Bioinf dev tools hw6 #2

VovaGrig · 2023-10-24T00:16:26Z

No description provided.

…naries.py

…ionaries.py

…torein_tools.py

SidorinAnton

В целом неплохо!
Основной момент (по файлам) -- в контекстном менеджере (блоке with) можно открыть сразу несколько файлов через запятую.

SidorinAnton · 2023-11-20T19:52:45Z

src/fastq_filter.py

+        count = 0
+        for line in seqs_file:
+            count += 1
+            if count == 1 or (count - 1) % 4 == 0:
+                seqs[line.strip()] = []
+            if count % 2 == 0 and count % 4 != 0:
+                seqs[list(seqs)[-1]].append(line.strip())
+            if count % 4 == 0:
+                seqs[list(seqs)[-1]].append(line.strip())


Очень сложно ))
Мы же можем обнулять счетчик => явно проверять с 0, 1 и 3

SidorinAnton · 2023-11-20T19:54:02Z

src/fastq_filter.py

+    if verbose != True and verbose != False:
+        raise ValueError("Invalid *verbose* argument given")


Имхо, эта проверка не нужна.

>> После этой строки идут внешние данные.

-- ==== Sys2Proof/Decode.lean ====
section
/-! DEFINITION. The command word's fields (30_encoding.md R63), the decoder (R68), total on all words, and after it the
encoder (R64). -/

namespace Sys2Proof

/-- `OPC`, bits [15:8] of the command word (R63). -/
def opcField (w : Word) : Byte := w.extractLsb' 8 8

/-- `OPD`, bits [7:0] of the command word (R63). -/
def opdField (w : Word) : Byte := w.extractLsb' 0 8

/-- `Decode` (R68): the command a word stands for, or none where the word is illegal. -/
def decode (w : Word) : Option Instr :=
  let op := opcField w
  let opd := opdField w
  if op = 0x02#8 then some (.encByte opd)
  else if op = 0x12#8 then some (.decByte opd)
  else if opd ≠ 0x00#8 then none
  else if op = 0x00#8 then some .nop
  else if op = 0x01#8 then some .encStart
  else if op = 0x03#8 then some .encEnd
  else if op = 0x11#8 then some .decStart
  else if op = 0x13#8 then some .decEnd
  else if op = 0x20#8 then some .abort
  else none

/-- The opcode of a command (R64). -/
def opcodeOf : Instr → Byte
  | .nop => 0x00#8
  | .encStart => 0x01#8
  | .encByte _ => 0x02#8
  | .encEnd => 0x03#8
  | .decStart => 0x11#8
  | .decByte _ => 0x12#8
  | .decEnd => 0x13#8
  | .abort => 0x20#8

/-- The operand byte of a command; 0 where the operand is reserved (R63, R66). -/
def operandOf : Instr → Byte
  | .encByte c => c
  | .decByte b => b
  | .nop | .encStart | .encEnd | .decStart | .decEnd | .abort => 0x00#8

/-- The word of a command: the opcode in bits [15:8], the operand in bits [7:0] (R63, R64). -/
def encode (i : Instr) : Word := opcodeOf i ++ operandOf i

/-- The decoder on a word numbered as the opcode table numbers it: a command is one 16-bit word, bit 0 its least
significant bit; the bits at and above `nbits` are 0. -/
def decodeTableWord (nbits w : Nat) : Option Instr :=
  decode (BitVec.ofNat 16 (w % 2 ^ nbits))

end Sys2Proof
end

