-- ==== Sys2Proof/Safety.lean ====
section
/-! DEFINITION. What a finished operation is and what its result is (70_reset_and_hazards.md R136, 60_exceptions.md
R116). -/

namespace Sys2Proof.Safety

open Sys2Proof Sys2Proof.Machine

/-- Success (R136): `MODE = IDLE` and `DONE = 1`, seen with `BUSY = 0`. -/
def succeeded (s : State) : Bool := !s.busy && s.mode == .idle && s.done

/-- Failure (R136): `MODE = FAULT`, seen with `BUSY = 0`. R136 speaks of the end of an operation; that a FAULT entered with
no operation open, from IDLE, counts as a failure too is the model's DESIGN CHOICE (log 26). -/
def failed (s : State) : Bool := !s.busy && s.mode == .fault

/-- The result of an operation (R136, R116): what the host popped since its START, followed by what is still in `OUTQ`,
and only on success. -/
def result (s : State) : Option (List Byte) :=
  if succeeded s then some (s.popped ++ s.outq) else none

end Sys2Proof.Safety
end

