/-! ## emit -/

@[simp] theorem emit_mode (bs : List Byte) : (emit bs s).mode = s.mode := rfl
@[simp] theorem emit_err (bs : List Byte) : (emit bs s).err = s.err := rfl
@[simp] theorem emit_done (bs : List Byte) : (emit bs s).done = s.done := rfl
@[simp] theorem emit_wValid (bs : List Byte) : (emit bs s).wValid = s.wValid := rfl
@[simp] theorem emit_wCode (bs : List Byte) : (emit bs s).wCode = s.wCode := rfl
@[simp] theorem emit_dictSize (bs : List Byte) : (emit bs s).dictSize = s.dictSize := rfl
@[simp] theorem emit_halfValid (bs : List Byte) : (emit bs s).halfValid = s.halfValid := rfl
@[simp] theorem emit_halfByte (bs : List Byte) : (emit bs s).halfByte = s.halfByte := rfl
@[simp] theorem emit_faultCmd (bs : List Byte) : (emit bs s).faultCmd = s.faultCmd := rfl
@[simp] theorem emit_inCount (bs : List Byte) : (emit bs s).inCount = s.inCount := rfl
@[simp] theorem emit_outCount (bs : List Byte) : (emit bs s).outCount = s.outCount + BitVec.ofNat 32 bs.length := rfl
@[simp] theorem emit_outq (bs : List Byte) : (emit bs s).outq = s.outq ++ bs := rfl
@[simp] theorem emit_dict (bs : List Byte) : (emit bs s).dict = s.dict := rfl
@[simp] theorem emit_arrayEpoch (bs : List Byte) : (emit bs s).arrayEpoch = s.arrayEpoch := rfl
@[simp] theorem emit_busyLeft (bs : List Byte) : (emit bs s).busyLeft = s.busyLeft := rfl
@[simp] theorem emit_inProgress (bs : List Byte) : (emit bs s).inProgress = s.inProgress := rfl
@[simp] theorem emit_cmdq (bs : List Byte) : (emit bs s).cmdq = s.cmdq := rfl
@[simp] theorem emit_edges (bs : List Byte) : (emit bs s).edges = s.edges := rfl
@[simp] theorem emit_regRdata (bs : List Byte) : (emit bs s).regRdata = s.regRdata := rfl
@[simp] theorem emit_outTaken (bs : List Byte) : (emit bs s).outTaken = s.outTaken := rfl
@[simp] theorem emit_popped (bs : List Byte) : (emit bs s).popped = s.popped := rfl

/-! ## countIn -/

@[simp] theorem countIn_mode : (countIn s).mode = s.mode := rfl
@[simp] theorem countIn_err : (countIn s).err = s.err := rfl
@[simp] theorem countIn_done : (countIn s).done = s.done := rfl
@[simp] theorem countIn_wValid : (countIn s).wValid = s.wValid := rfl
@[simp] theorem countIn_wCode : (countIn s).wCode = s.wCode := rfl
@[simp] theorem countIn_dictSize : (countIn s).dictSize = s.dictSize := rfl
@[simp] theorem countIn_halfValid : (countIn s).halfValid = s.halfValid := rfl
@[simp] theorem countIn_halfByte : (countIn s).halfByte = s.halfByte := rfl
@[simp] theorem countIn_faultCmd : (countIn s).faultCmd = s.faultCmd := rfl
@[simp] theorem countIn_inCount : (countIn s).inCount = s.inCount + 1#32 := rfl
@[simp] theorem countIn_outCount : (countIn s).outCount = s.outCount := rfl
@[simp] theorem countIn_outq : (countIn s).outq = s.outq := rfl
@[simp] theorem countIn_dict : (countIn s).dict = s.dict := rfl
@[simp] theorem countIn_arrayEpoch : (countIn s).arrayEpoch = s.arrayEpoch := rfl
@[simp] theorem countIn_busyLeft : (countIn s).busyLeft = s.busyLeft := rfl
@[simp] theorem countIn_inProgress : (countIn s).inProgress = s.inProgress := rfl
@[simp] theorem countIn_cmdq : (countIn s).cmdq = s.cmdq := rfl
@[simp] theorem countIn_edges : (countIn s).edges = s.edges := rfl
@[simp] theorem countIn_regRdata : (countIn s).regRdata = s.regRdata := rfl
@[simp] theorem countIn_outTaken : (countIn s).outTaken = s.outTaken := rfl
@[simp] theorem countIn_popped : (countIn s).popped = s.popped := rfl

/-! ## dictInsert -/

@[simp] theorem dictInsert_mode (p : Code) (c : Byte) : (dictInsert p c s).mode = s.mode := rfl
@[simp] theorem dictInsert_err (p : Code) (c : Byte) : (dictInsert p c s).err = s.err := rfl
@[simp] theorem dictInsert_done (p : Code) (c : Byte) : (dictInsert p c s).done = s.done := rfl
@[simp] theorem dictInsert_wValid (p : Code) (c : Byte) : (dictInsert p c s).wValid = s.wValid := rfl
@[simp] theorem dictInsert_wCode (p : Code) (c : Byte) : (dictInsert p c s).wCode = s.wCode := rfl
@[simp] theorem dictInsert_dictSize (p : Code) (c : Byte) : (dictInsert p c s).dictSize = s.dictSize + 1#17 := rfl
@[simp] theorem dictInsert_halfValid (p : Code) (c : Byte) : (dictInsert p c s).halfValid = s.halfValid := rfl
@[simp] theorem dictInsert_halfByte (p : Code) (c : Byte) : (dictInsert p c s).halfByte = s.halfByte := rfl
@[simp] theorem dictInsert_faultCmd (p : Code) (c : Byte) : (dictInsert p c s).faultCmd = s.faultCmd := rfl
@[simp] theorem dictInsert_inCount (p : Code) (c : Byte) : (dictInsert p c s).inCount = s.inCount := rfl
@[simp] theorem dictInsert_outCount (p : Code) (c : Byte) : (dictInsert p c s).outCount = s.outCount := rfl
@[simp] theorem dictInsert_outq (p : Code) (c : Byte) : (dictInsert p c s).outq = s.outq := rfl
@[simp] theorem dictInsert_dict (p : Code) (c : Byte) : (dictInsert p c s).dict = Memory.set s.dict s.dictSize.toNat
      { prefixCode := p, suffixByte := c, firstByte := firstOf s p } := rfl
@[simp] theorem dictInsert_arrayEpoch (p : Code) (c : Byte) : (dictInsert p c s).arrayEpoch = s.arrayEpoch := rfl
@[simp] theorem dictInsert_busyLeft (p : Code) (c : Byte) : (dictInsert p c s).busyLeft = s.busyLeft := rfl
@[simp] theorem dictInsert_inProgress (p : Code) (c : Byte) : (dictInsert p c s).inProgress = s.inProgress := rfl
@[simp] theorem dictInsert_cmdq (p : Code) (c : Byte) : (dictInsert p c s).cmdq = s.cmdq := rfl
@[simp] theorem dictInsert_edges (p : Code) (c : Byte) : (dictInsert p c s).edges = s.edges := rfl
@[simp] theorem dictInsert_regRdata (p : Code) (c : Byte) : (dictInsert p c s).regRdata = s.regRdata := rfl
@[simp] theorem dictInsert_outTaken (p : Code) (c : Byte) : (dictInsert p c s).outTaken = s.outTaken := rfl
@[simp] theorem dictInsert_popped (p : Code) (c : Byte) : (dictInsert p c s).popped = s.popped := rfl

/-! ## dictSeed -/

@[simp] theorem dictSeed_mode : (dictSeed s).mode = s.mode := rfl
@[simp] theorem dictSeed_err : (dictSeed s).err = s.err := rfl
@[simp] theorem dictSeed_done : (dictSeed s).done = s.done := rfl
@[simp] theorem dictSeed_wValid : (dictSeed s).wValid = s.wValid := rfl
@[simp] theorem dictSeed_wCode : (dictSeed s).wCode = s.wCode := rfl
@[simp] theorem dictSeed_dictSize : (dictSeed s).dictSize = 256#17 := rfl
@[simp] theorem dictSeed_halfValid : (dictSeed s).halfValid = s.halfValid := rfl
@[simp] theorem dictSeed_halfByte : (dictSeed s).halfByte = s.halfByte := rfl
@[simp] theorem dictSeed_faultCmd : (dictSeed s).faultCmd = s.faultCmd := rfl
@[simp] theorem dictSeed_inCount : (dictSeed s).inCount = s.inCount := rfl
@[simp] theorem dictSeed_outCount : (dictSeed s).outCount = s.outCount := rfl
@[simp] theorem dictSeed_outq : (dictSeed s).outq = s.outq := rfl
@[simp] theorem dictSeed_dict : (dictSeed s).dict = s.dict := rfl
@[simp] theorem dictSeed_arrayEpoch : (dictSeed s).arrayEpoch = s.arrayEpoch := rfl
@[simp] theorem dictSeed_busyLeft : (dictSeed s).busyLeft = s.busyLeft := rfl
@[simp] theorem dictSeed_inProgress : (dictSeed s).inProgress = s.inProgress := rfl
@[simp] theorem dictSeed_cmdq : (dictSeed s).cmdq = s.cmdq := rfl
@[simp] theorem dictSeed_edges : (dictSeed s).edges = s.edges := rfl
@[simp] theorem dictSeed_regRdata : (dictSeed s).regRdata = s.regRdata := rfl
@[simp] theorem dictSeed_outTaken : (dictSeed s).outTaken = s.outTaken := rfl
@[simp] theorem dictSeed_popped : (dictSeed s).popped = s.popped := rfl
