theorem strOf_dictInsert_new :
    strOf (dictInsert p c s) (BitVec.ofNat 16 s.dictSize.toNat) = strOf s p ++ [c] := by
  have hsize := dictInsert_size (p := p) (c := c) hroom
  rw [(h.dictInsert hroom hp).strOf_ofNat h.size_ge (by omega), dictRead_dictInsert_new, strOf_dictInsert_old h hp]

/-- R50: a string that the index did not find is new, so no two codes get one string. -/
theorem strInjective_dictInsert (hinj : s.StrInjective) (hmiss : indexLookup s p c = none) :
    (Machine.dictInsert p c s).StrInjective := by
  have hfresh {k : Code} (hk : k.toNat < s.dictSize.toNat) : strOf s k ≠ strOf s p ++ [c] := fun hstr => by
    obtain ⟨hstored, hentry⟩ := h.entry_of_strOf hinj hp hk hstr
    exact indexLookup_none hmiss hstored hk hentry
  intro j k hj hk hstr
  rcases lt_or_eq_of_lt_dictInsert hroom hj with hj | rfl <;>
    rcases lt_or_eq_of_lt_dictInsert hroom hk with hk | rfl
  · rw [strOf_dictInsert_old h hj, strOf_dictInsert_old h hk] at hstr
    exact hinj j k hj hk hstr
  · rw [strOf_dictInsert_old h hj, strOf_dictInsert_new h hroom hp] at hstr
    exact absurd hstr (hfresh hj)
  · rw [strOf_dictInsert_old h hk, strOf_dictInsert_new h hroom hp] at hstr
    exact absurd hstr.symm (hfresh hk)
  · rfl

omit hp in
/-- The index finds the new entry, behind all the earlier ones. -/
theorem indexLookup_dictInsert (hmiss : indexLookup s p c = none) :
    indexLookup (Machine.dictInsert p c s) p c = some s.dictSize.toNat := by
  have hge := h.size_ge
  have hcodes : storedCodes (Machine.dictInsert p c s) = storedCodes s ++ [s.dictSize.toNat] := by
    have hcount : s.dictSize.toNat + 1 - 256 = s.dictSize.toNat - 256 + 1 := by omega
    have hlast : 256 + (s.dictSize.toNat - 256) = s.dictSize.toNat := by omega
    rw [storedCodes, dictInsert_size hroom, hcount, List.range'_1_concat, hlast, storedCodes]
  have hold : (storedCodes s).find? (entryMatches (Machine.dictInsert p c s) p c) = none := by
    refine List.find?_eq_none.2 fun k hk => ?_
    simp only [storedCodes, List.mem_range'_1] at hk
    have hlt : k < s.dictSize.toNat := by omega
    simpa [entryMatches, dictRead_dictInsert_old s p c hlt] using indexLookup_none hmiss hk.1 hlt
  have hnew : entryMatches (Machine.dictInsert p c s) p c s.dictSize.toNat = true := by
    simp [entryMatches, dictRead_dictInsert_new]
  rw [indexLookup, hcodes, List.find?_append, hold, List.find?_singleton, if_pos hnew]
  rfl

end

/-- Settles O43: the entry written is read back, the walks from earlier codes do not meet it, and the search meets it
last. -/
theorem dictInsertAddsOneString : Obligations.DictInsertAddsOneString := by
  unfold Obligations.DictInsertAddsOneString
  intro s p c hinv hroom hp
  have h := entriesOk_of_inv hinv
  exact ⟨dictInsert_size hroom, dictRead_dictInsert_new s p c, strOf_dictInsert_new h hroom hp,
    fun k hk => strOf_dictInsert_old h hk, indexLookup_dictInsert h hroom⟩

/-! ## The seed (R48) -/

/-- With `DICT_SIZE = 256` there is no stored code. -/
theorem entriesOk_of_seed {s : State} (h : s.dictSize = 256#17) : EntriesOk s := by
  have hsize : s.dictSize.toNat = 256 := by rw [h, BitVec.toNat_ofNat]
  exact ⟨by omega, fun k hk hlt => by omega⟩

Более того, если хочется явно проверять на bool, то лучше использовать isinstance

SidorinAnton · 2023-11-20T19:54:39Z

src/fastq_filter.py

+            raise ValueError("Invalid quality sequence given")
+    if verbose != True and verbose != False:
+        raise ValueError("Invalid *verbose* argument given")
+    return seqs, gc_bounds, length_bounds, quality_threshold, verbose, output_filename


В таких случаях лучше возвращать словарь

SidorinAnton · 2023-11-20T19:58:25Z

src/fastq_filter.py

+        gc_result = is_gc_good(seq, gc_bounds, verbose)
+        if gc_result:
+            len_result = is_len_good(seq, length_bounds, verbose)
+            if len_result:
+                qual_result = is_qual_good(seq_qual, quality_threshold, verbose)
+                if qual_result:
+                    seqs_filtered[seq_name] = seqs[seq_name]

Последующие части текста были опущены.